Task directions :: Take the data from its first line. Print each line exactly until the line containing "namespace Sys2Proof.Machine" has been printed too.

Saved data entries:
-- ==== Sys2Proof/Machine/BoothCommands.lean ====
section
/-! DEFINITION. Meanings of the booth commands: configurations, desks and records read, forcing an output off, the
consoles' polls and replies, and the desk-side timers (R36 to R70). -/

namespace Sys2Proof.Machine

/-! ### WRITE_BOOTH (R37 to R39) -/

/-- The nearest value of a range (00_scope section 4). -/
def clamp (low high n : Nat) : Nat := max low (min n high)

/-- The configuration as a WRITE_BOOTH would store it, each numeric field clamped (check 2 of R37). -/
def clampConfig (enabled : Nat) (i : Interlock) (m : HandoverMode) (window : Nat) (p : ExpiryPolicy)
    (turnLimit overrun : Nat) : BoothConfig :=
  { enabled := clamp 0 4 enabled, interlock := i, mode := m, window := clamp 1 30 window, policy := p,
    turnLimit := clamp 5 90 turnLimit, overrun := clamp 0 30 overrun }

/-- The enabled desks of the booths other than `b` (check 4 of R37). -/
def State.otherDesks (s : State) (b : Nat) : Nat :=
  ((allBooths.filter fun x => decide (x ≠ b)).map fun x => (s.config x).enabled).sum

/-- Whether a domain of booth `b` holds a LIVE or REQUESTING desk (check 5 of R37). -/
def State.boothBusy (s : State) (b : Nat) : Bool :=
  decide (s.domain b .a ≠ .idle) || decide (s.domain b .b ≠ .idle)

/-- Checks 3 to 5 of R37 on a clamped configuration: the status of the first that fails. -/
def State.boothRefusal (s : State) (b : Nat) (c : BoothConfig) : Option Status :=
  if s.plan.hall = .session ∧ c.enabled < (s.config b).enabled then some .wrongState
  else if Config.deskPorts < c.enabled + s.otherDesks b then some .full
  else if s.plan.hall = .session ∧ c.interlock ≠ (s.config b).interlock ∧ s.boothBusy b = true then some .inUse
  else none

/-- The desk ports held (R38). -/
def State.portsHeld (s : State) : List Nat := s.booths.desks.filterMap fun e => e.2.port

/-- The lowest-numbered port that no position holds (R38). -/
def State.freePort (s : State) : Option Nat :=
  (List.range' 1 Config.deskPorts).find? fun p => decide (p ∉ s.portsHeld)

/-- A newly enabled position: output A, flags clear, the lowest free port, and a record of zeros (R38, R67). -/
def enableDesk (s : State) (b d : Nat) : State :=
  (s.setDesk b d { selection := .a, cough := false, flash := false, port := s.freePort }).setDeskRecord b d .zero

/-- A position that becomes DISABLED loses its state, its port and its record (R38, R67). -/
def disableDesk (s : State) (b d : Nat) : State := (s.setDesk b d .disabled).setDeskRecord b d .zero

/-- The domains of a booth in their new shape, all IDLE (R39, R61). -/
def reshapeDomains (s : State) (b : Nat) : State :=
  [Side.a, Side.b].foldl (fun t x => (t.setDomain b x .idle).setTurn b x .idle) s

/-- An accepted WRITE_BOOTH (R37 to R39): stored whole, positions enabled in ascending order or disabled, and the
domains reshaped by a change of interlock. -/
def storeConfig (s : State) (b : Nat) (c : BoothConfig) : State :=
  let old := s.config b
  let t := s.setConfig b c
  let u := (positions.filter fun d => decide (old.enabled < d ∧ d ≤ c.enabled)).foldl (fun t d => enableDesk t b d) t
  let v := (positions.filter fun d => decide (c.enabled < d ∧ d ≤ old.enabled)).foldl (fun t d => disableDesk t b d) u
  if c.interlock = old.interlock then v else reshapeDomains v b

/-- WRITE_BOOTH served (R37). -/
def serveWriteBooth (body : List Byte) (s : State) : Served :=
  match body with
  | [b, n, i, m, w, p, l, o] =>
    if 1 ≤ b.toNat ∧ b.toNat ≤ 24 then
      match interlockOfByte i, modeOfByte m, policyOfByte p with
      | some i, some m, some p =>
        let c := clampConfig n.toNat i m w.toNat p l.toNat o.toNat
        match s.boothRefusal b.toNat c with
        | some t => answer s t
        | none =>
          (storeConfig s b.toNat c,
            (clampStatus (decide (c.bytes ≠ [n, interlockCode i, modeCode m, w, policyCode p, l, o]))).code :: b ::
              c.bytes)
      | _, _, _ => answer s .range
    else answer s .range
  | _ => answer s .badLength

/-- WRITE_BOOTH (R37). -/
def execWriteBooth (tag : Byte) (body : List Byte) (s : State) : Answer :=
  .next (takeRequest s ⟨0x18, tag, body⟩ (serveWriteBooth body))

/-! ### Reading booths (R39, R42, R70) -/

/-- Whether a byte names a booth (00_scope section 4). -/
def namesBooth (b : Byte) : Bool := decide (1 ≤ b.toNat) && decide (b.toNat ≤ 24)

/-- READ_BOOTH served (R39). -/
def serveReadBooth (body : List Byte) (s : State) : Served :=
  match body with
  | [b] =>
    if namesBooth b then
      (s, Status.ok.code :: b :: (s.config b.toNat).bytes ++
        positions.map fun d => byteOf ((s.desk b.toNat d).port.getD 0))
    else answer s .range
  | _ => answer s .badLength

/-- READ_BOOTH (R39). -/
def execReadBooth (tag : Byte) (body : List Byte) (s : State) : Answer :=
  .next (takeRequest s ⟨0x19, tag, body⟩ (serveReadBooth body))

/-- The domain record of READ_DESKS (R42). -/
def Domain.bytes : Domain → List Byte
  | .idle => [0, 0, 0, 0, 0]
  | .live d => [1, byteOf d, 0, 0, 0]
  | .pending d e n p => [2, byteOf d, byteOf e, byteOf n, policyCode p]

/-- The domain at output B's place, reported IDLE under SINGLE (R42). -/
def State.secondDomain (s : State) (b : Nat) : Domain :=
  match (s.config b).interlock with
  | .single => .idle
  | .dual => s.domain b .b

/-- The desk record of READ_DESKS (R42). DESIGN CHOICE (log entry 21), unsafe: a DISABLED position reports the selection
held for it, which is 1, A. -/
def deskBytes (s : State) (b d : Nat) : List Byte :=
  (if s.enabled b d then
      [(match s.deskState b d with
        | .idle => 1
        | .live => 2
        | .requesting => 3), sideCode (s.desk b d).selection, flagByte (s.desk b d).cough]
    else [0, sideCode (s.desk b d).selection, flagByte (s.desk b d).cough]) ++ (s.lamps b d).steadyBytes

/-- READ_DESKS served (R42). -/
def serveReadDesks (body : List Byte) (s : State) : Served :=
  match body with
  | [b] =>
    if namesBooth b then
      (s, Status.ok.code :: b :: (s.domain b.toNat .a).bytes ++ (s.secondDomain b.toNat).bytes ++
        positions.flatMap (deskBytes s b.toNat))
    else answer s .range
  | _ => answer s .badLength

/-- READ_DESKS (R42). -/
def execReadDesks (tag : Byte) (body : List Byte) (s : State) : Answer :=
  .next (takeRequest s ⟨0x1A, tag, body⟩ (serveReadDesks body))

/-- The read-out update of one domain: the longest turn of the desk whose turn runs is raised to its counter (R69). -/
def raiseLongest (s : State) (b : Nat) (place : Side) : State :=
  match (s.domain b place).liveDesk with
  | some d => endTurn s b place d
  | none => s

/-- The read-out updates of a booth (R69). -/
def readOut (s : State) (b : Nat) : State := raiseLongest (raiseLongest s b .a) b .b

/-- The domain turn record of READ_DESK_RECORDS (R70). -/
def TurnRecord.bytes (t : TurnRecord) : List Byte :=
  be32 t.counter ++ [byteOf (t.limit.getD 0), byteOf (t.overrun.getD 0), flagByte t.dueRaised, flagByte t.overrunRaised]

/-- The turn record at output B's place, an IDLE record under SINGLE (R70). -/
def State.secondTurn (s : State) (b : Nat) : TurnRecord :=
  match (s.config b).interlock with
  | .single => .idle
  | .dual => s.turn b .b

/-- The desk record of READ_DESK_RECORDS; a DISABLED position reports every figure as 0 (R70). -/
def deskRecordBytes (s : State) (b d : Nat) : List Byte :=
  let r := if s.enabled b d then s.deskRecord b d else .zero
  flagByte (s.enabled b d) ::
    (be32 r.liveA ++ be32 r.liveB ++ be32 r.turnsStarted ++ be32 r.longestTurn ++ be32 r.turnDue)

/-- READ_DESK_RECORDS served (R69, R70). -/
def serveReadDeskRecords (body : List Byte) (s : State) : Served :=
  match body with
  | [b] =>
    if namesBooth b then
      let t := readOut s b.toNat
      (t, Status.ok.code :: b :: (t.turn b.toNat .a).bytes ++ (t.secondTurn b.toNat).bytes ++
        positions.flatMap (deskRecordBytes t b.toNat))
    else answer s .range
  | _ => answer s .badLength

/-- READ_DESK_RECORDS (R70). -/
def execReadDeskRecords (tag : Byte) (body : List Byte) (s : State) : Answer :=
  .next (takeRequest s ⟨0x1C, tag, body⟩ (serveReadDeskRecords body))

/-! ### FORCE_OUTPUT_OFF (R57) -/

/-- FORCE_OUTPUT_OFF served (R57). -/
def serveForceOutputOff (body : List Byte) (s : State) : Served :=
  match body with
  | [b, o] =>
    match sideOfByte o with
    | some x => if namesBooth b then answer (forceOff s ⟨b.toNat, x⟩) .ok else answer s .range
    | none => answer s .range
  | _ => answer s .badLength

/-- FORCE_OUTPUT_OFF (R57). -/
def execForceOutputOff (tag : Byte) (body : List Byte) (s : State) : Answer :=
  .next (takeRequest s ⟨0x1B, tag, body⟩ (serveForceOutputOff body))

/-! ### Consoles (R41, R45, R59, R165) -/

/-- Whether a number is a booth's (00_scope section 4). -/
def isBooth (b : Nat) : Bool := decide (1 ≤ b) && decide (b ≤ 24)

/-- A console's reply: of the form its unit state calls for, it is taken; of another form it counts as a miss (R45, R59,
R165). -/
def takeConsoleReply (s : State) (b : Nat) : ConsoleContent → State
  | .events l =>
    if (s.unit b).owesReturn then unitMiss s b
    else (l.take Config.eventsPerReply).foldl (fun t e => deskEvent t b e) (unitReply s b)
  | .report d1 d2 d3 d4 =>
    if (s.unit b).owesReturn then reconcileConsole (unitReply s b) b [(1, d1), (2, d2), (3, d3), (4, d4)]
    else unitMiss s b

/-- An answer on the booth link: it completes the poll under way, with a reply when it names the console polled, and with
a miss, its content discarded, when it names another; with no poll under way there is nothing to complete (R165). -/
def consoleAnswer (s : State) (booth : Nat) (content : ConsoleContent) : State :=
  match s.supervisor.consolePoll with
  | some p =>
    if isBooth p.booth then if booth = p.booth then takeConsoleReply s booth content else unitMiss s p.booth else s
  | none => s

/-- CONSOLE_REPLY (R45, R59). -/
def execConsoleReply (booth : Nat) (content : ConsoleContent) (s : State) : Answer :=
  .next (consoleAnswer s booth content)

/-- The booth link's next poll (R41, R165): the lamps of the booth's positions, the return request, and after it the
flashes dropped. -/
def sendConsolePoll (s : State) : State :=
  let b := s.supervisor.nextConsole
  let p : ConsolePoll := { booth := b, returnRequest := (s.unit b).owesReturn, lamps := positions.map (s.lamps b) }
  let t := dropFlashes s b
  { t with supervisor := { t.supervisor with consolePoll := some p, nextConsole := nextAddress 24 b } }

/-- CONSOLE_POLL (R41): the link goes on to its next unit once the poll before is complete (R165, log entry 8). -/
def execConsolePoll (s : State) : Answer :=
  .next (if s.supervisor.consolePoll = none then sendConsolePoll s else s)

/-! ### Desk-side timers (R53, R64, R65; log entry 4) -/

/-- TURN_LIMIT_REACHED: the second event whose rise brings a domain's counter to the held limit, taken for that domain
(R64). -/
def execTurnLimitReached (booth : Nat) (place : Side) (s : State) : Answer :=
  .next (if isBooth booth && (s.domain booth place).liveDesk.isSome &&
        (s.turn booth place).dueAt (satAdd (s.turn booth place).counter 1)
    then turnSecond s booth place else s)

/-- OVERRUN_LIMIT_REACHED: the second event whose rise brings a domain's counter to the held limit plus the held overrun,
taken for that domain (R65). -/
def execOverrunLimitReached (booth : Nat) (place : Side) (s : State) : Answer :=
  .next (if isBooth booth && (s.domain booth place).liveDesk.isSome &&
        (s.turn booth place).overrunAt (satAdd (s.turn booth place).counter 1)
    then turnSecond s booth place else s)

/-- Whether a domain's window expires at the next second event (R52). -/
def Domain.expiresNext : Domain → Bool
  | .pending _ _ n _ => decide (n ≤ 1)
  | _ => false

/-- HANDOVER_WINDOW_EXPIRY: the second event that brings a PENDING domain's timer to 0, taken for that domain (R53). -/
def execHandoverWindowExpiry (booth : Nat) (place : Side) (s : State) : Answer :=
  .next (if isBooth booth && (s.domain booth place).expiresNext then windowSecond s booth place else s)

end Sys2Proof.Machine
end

Task response ::
-- ==== Sys2Proof/Machine/BoothCommands.lean ====
section
/-! DEFINITION. Meanings of the booth commands: configurations, desks and records read, forcing an output off, the
consoles' polls and replies, and the desk-side timers (R36 to R70). -/

namespace Sys2Proof.Machine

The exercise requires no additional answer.